[[ RECORDS open ]]

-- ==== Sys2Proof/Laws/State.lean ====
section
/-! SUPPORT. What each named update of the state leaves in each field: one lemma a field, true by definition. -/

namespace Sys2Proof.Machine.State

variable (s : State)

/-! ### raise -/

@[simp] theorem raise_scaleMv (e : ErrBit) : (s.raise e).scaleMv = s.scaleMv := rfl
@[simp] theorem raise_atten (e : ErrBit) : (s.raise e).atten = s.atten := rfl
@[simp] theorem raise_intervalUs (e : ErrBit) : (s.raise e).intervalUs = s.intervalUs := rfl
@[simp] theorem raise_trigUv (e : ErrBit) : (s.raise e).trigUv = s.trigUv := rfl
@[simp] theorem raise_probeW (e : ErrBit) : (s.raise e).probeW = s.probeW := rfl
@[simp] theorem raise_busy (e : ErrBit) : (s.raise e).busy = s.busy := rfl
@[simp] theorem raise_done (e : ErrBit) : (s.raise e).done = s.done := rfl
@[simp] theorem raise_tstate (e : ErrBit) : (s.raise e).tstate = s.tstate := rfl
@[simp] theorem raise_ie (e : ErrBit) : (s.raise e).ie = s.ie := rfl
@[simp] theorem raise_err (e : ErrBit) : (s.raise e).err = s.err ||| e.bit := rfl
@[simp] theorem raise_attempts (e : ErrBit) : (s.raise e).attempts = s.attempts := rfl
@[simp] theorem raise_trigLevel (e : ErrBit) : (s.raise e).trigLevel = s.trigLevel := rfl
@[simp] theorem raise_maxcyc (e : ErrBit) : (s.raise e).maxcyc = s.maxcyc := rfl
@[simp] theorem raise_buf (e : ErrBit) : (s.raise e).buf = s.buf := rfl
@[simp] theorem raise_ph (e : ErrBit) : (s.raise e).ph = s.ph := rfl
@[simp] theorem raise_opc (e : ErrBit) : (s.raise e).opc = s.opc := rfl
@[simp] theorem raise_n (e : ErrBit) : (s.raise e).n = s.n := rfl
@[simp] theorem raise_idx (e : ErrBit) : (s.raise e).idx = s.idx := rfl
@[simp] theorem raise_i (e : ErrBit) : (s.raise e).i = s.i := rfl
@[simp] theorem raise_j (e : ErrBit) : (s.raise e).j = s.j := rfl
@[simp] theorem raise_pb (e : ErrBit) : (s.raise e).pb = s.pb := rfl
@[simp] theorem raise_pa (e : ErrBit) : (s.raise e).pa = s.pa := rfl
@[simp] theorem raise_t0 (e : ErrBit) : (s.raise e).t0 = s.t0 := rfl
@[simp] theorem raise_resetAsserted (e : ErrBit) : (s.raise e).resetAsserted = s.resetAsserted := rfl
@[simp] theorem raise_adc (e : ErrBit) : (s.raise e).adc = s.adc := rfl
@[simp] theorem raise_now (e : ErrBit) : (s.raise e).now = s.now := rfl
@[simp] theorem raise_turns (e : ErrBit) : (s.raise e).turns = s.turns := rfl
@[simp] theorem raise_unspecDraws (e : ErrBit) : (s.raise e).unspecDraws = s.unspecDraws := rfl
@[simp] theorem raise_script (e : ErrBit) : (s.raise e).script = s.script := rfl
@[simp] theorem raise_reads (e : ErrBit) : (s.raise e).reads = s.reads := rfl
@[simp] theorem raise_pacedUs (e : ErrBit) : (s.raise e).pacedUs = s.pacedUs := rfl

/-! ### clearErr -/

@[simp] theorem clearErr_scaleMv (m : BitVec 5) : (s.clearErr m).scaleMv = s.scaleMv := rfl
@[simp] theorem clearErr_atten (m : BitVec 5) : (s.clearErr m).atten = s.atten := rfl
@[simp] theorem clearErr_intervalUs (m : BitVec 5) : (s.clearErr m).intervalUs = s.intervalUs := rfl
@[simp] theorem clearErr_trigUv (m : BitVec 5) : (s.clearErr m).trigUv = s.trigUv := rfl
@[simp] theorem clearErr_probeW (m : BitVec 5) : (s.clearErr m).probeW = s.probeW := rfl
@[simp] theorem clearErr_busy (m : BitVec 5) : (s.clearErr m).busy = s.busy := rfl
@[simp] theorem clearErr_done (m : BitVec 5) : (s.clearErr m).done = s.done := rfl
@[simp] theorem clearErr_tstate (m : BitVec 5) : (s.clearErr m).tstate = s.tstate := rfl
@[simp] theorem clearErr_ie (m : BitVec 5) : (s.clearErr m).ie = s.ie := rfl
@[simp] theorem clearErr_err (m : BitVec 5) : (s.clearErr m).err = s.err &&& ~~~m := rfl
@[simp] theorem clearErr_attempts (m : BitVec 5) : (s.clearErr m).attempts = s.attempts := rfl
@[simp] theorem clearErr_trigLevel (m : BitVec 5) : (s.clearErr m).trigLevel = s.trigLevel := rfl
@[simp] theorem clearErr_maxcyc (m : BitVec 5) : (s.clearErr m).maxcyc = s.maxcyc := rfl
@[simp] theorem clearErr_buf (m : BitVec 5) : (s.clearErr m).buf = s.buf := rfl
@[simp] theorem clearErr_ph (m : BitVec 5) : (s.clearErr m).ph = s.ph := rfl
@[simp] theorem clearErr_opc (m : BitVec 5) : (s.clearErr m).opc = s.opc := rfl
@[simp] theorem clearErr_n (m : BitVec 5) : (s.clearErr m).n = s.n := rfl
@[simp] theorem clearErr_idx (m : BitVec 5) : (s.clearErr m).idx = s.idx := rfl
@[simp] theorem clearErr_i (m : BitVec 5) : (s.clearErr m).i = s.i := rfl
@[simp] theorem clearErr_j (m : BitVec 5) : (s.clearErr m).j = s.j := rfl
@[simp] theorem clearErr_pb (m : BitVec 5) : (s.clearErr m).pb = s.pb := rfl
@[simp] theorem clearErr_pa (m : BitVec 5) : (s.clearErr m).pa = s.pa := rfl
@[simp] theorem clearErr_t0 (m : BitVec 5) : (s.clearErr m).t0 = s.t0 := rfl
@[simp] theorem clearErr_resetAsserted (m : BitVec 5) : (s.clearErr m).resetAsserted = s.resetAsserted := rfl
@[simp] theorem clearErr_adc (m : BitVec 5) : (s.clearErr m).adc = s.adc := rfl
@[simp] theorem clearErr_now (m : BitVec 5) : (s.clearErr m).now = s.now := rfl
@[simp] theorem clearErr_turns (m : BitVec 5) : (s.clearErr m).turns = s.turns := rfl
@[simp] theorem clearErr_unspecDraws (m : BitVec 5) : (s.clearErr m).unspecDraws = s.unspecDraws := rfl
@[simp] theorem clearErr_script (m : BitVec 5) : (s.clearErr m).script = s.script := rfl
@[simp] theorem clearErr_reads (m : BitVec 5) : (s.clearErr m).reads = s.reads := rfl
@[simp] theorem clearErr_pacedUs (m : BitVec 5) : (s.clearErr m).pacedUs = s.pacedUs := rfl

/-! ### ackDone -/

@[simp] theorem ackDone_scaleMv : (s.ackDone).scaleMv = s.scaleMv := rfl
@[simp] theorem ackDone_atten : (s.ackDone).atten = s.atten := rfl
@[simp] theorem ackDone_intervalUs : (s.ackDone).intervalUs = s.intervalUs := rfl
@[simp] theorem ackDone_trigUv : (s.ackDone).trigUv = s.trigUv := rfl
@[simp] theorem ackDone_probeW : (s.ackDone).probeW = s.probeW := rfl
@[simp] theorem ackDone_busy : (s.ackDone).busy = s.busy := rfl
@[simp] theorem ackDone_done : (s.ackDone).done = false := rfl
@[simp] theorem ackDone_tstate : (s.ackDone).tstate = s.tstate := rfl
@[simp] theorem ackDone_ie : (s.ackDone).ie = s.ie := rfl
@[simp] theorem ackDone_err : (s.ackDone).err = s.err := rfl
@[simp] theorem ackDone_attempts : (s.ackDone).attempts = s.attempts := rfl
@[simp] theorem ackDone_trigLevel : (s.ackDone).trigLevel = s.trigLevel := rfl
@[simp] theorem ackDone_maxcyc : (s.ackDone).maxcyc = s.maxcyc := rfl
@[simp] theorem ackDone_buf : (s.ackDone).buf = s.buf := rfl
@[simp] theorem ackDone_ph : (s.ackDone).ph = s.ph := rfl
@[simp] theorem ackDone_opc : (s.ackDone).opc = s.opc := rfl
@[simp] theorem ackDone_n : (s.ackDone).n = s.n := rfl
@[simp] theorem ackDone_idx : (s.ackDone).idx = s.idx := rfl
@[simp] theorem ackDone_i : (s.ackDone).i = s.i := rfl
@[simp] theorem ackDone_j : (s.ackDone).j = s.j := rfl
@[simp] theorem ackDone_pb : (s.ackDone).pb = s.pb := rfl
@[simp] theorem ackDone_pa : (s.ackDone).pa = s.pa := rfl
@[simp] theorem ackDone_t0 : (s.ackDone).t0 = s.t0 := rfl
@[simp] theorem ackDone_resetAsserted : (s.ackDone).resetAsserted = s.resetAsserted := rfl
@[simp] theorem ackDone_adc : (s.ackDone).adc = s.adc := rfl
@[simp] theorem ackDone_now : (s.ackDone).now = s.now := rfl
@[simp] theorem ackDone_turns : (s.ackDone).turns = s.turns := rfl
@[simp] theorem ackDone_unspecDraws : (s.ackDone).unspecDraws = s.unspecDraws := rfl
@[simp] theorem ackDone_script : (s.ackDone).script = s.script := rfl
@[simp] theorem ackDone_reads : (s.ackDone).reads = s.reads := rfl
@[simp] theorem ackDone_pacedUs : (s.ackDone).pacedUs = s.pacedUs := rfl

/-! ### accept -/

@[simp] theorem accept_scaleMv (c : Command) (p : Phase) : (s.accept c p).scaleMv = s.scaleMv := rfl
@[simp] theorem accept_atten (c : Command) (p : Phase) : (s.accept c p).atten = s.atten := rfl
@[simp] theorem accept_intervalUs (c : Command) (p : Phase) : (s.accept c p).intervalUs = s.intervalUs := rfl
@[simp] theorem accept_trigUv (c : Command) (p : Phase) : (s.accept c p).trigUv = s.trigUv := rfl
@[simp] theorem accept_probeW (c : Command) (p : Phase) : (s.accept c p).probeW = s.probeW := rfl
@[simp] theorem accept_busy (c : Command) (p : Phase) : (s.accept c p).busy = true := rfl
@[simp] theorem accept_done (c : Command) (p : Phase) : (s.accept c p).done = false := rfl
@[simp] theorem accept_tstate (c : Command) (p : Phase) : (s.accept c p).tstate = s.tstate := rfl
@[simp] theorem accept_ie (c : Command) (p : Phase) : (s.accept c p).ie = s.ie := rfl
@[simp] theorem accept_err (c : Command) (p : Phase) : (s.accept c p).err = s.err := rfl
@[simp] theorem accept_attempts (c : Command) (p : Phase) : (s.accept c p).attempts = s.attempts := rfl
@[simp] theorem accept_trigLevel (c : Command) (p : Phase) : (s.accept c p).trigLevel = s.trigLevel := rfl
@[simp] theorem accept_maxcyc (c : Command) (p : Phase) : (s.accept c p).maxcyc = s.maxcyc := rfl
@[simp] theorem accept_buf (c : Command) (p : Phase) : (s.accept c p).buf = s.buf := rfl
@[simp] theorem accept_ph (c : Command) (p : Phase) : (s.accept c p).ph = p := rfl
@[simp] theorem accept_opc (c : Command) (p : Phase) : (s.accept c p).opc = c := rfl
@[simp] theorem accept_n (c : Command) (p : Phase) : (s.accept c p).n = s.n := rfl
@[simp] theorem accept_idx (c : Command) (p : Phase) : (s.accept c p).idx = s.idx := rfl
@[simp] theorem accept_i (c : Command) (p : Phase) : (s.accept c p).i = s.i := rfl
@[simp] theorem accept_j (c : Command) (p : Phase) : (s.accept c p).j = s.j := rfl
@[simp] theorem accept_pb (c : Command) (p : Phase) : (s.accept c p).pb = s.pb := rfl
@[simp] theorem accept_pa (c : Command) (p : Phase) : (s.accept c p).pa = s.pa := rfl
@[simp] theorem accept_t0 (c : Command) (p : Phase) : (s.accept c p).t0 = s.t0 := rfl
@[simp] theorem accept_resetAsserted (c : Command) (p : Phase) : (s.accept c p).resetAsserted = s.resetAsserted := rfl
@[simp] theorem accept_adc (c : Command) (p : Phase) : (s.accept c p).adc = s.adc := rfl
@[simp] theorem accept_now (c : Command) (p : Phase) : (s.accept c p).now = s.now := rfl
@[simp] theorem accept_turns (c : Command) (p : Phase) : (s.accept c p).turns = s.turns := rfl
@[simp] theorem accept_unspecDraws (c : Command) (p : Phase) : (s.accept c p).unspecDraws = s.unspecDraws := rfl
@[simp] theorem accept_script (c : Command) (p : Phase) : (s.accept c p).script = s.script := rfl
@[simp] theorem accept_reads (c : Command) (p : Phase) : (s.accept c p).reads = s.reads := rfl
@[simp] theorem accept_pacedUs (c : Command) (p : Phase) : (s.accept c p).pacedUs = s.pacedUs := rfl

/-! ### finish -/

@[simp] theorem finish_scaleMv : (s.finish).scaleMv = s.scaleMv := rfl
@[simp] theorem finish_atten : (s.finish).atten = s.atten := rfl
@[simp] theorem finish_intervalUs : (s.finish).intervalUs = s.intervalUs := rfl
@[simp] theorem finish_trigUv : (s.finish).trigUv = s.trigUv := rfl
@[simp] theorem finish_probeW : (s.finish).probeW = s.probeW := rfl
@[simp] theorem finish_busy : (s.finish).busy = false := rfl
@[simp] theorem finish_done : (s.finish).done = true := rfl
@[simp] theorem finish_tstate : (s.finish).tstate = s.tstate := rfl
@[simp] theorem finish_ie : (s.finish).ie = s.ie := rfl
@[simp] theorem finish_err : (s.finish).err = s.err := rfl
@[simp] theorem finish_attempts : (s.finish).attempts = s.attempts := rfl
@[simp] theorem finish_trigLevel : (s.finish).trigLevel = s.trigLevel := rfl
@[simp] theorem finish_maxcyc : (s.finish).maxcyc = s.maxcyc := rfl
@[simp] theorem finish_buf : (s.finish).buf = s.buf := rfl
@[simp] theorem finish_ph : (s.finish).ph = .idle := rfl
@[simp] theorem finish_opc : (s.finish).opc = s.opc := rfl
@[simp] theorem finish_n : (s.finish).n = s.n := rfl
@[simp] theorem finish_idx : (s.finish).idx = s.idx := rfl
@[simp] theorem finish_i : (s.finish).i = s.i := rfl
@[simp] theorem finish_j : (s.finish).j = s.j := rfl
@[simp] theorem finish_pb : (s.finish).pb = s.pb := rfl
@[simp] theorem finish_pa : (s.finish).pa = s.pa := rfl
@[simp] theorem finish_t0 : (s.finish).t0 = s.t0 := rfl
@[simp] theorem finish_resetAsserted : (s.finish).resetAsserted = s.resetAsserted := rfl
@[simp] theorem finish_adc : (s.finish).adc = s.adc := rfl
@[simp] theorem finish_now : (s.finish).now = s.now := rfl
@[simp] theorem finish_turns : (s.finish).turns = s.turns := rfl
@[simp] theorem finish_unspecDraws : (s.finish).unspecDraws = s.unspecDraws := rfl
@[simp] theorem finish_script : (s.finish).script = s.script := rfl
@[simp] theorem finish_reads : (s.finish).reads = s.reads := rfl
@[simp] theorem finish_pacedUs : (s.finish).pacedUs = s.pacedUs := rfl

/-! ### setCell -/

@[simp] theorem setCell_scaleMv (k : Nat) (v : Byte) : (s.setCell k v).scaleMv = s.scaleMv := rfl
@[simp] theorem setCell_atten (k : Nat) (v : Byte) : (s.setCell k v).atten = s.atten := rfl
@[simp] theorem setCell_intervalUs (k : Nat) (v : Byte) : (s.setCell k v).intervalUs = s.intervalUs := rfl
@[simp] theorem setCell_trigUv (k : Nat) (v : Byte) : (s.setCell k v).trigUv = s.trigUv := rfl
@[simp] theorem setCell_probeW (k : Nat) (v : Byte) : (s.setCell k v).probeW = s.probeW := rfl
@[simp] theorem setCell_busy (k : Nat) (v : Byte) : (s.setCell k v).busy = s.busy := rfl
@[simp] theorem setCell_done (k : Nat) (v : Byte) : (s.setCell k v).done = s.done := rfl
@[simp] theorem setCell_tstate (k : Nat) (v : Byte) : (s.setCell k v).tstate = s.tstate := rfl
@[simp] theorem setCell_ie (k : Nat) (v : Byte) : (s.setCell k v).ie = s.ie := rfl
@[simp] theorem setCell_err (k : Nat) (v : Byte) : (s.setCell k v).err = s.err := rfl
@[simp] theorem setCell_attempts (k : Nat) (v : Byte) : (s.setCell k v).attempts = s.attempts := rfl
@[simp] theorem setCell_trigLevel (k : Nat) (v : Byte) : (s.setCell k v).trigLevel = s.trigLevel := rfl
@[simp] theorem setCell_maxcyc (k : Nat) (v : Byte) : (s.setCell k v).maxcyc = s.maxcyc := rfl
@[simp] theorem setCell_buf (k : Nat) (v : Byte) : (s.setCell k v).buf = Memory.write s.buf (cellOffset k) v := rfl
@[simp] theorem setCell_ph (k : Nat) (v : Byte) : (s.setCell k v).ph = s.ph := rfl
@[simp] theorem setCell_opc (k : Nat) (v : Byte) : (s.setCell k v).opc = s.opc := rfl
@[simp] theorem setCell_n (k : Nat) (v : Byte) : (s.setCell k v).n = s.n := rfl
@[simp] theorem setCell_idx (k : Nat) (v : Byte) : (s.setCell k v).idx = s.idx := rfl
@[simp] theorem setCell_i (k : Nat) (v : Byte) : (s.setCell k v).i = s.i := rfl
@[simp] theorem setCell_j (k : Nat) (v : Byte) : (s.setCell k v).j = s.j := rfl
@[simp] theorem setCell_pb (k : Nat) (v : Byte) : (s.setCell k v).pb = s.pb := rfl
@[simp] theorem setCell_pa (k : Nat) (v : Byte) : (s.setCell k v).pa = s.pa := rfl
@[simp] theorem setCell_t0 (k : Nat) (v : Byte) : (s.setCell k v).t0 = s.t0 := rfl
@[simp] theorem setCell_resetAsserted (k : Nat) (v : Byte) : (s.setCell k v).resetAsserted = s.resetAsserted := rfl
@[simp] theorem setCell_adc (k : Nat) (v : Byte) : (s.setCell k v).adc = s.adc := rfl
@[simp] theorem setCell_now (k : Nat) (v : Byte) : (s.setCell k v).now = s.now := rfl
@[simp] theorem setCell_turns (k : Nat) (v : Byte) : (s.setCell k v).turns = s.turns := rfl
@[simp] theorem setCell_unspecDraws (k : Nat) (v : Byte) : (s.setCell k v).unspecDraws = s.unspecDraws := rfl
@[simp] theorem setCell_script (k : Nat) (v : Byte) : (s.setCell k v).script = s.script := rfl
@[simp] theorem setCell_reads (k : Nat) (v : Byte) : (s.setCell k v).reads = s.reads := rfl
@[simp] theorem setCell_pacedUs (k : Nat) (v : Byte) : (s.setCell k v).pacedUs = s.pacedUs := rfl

[[ RECORDS closed ]]

**WHAT IS BEING ASKED:**
Once the line with "(s.raise e).reads = s.reads := rfl" is found in the records above, print exactly that line and every line after it through the line with "s.err &&& ~~~m := rfl".

**SOLUTION TO THIS EXERCISE:**
@[simp] theorem raise_reads (e : ErrBit) : (s.raise e).reads = s.reads := rfl
@[simp] theorem raise_pacedUs (e : ErrBit) : (s.raise e).pacedUs = s.pacedUs := rfl

/-! ### clearErr -/

@[simp] theorem clearErr_scaleMv (m : BitVec 5) : (s.clearErr m).scaleMv = s.scaleMv := rfl
@[simp] theorem clearErr_atten (m : BitVec 5) : (s.clearErr m).atten = s.atten := rfl
@[simp] theorem clearErr_intervalUs (m : BitVec 5) : (s.clearErr m).intervalUs = s.intervalUs := rfl
@[simp] theorem clearErr_trigUv (m : BitVec 5) : (s.clearErr m).trigUv = s.trigUv := rfl
@[simp] theorem clearErr_probeW (m : BitVec 5) : (s.clearErr m).probeW = s.probeW := rfl
@[simp] theorem clearErr_busy (m : BitVec 5) : (s.clearErr m).busy = s.busy := rfl
@[simp] theorem clearErr_done (m : BitVec 5) : (s.clearErr m).done = s.done := rfl
@[simp] theorem clearErr_tstate (m : BitVec 5) : (s.clearErr m).tstate = s.tstate := rfl
@[simp] theorem clearErr_ie (m : BitVec 5) : (s.clearErr m).ie = s.ie := rfl
@[simp] theorem clearErr_err (m : BitVec 5) : (s.clearErr m).err = s.err &&& ~~~m := rfl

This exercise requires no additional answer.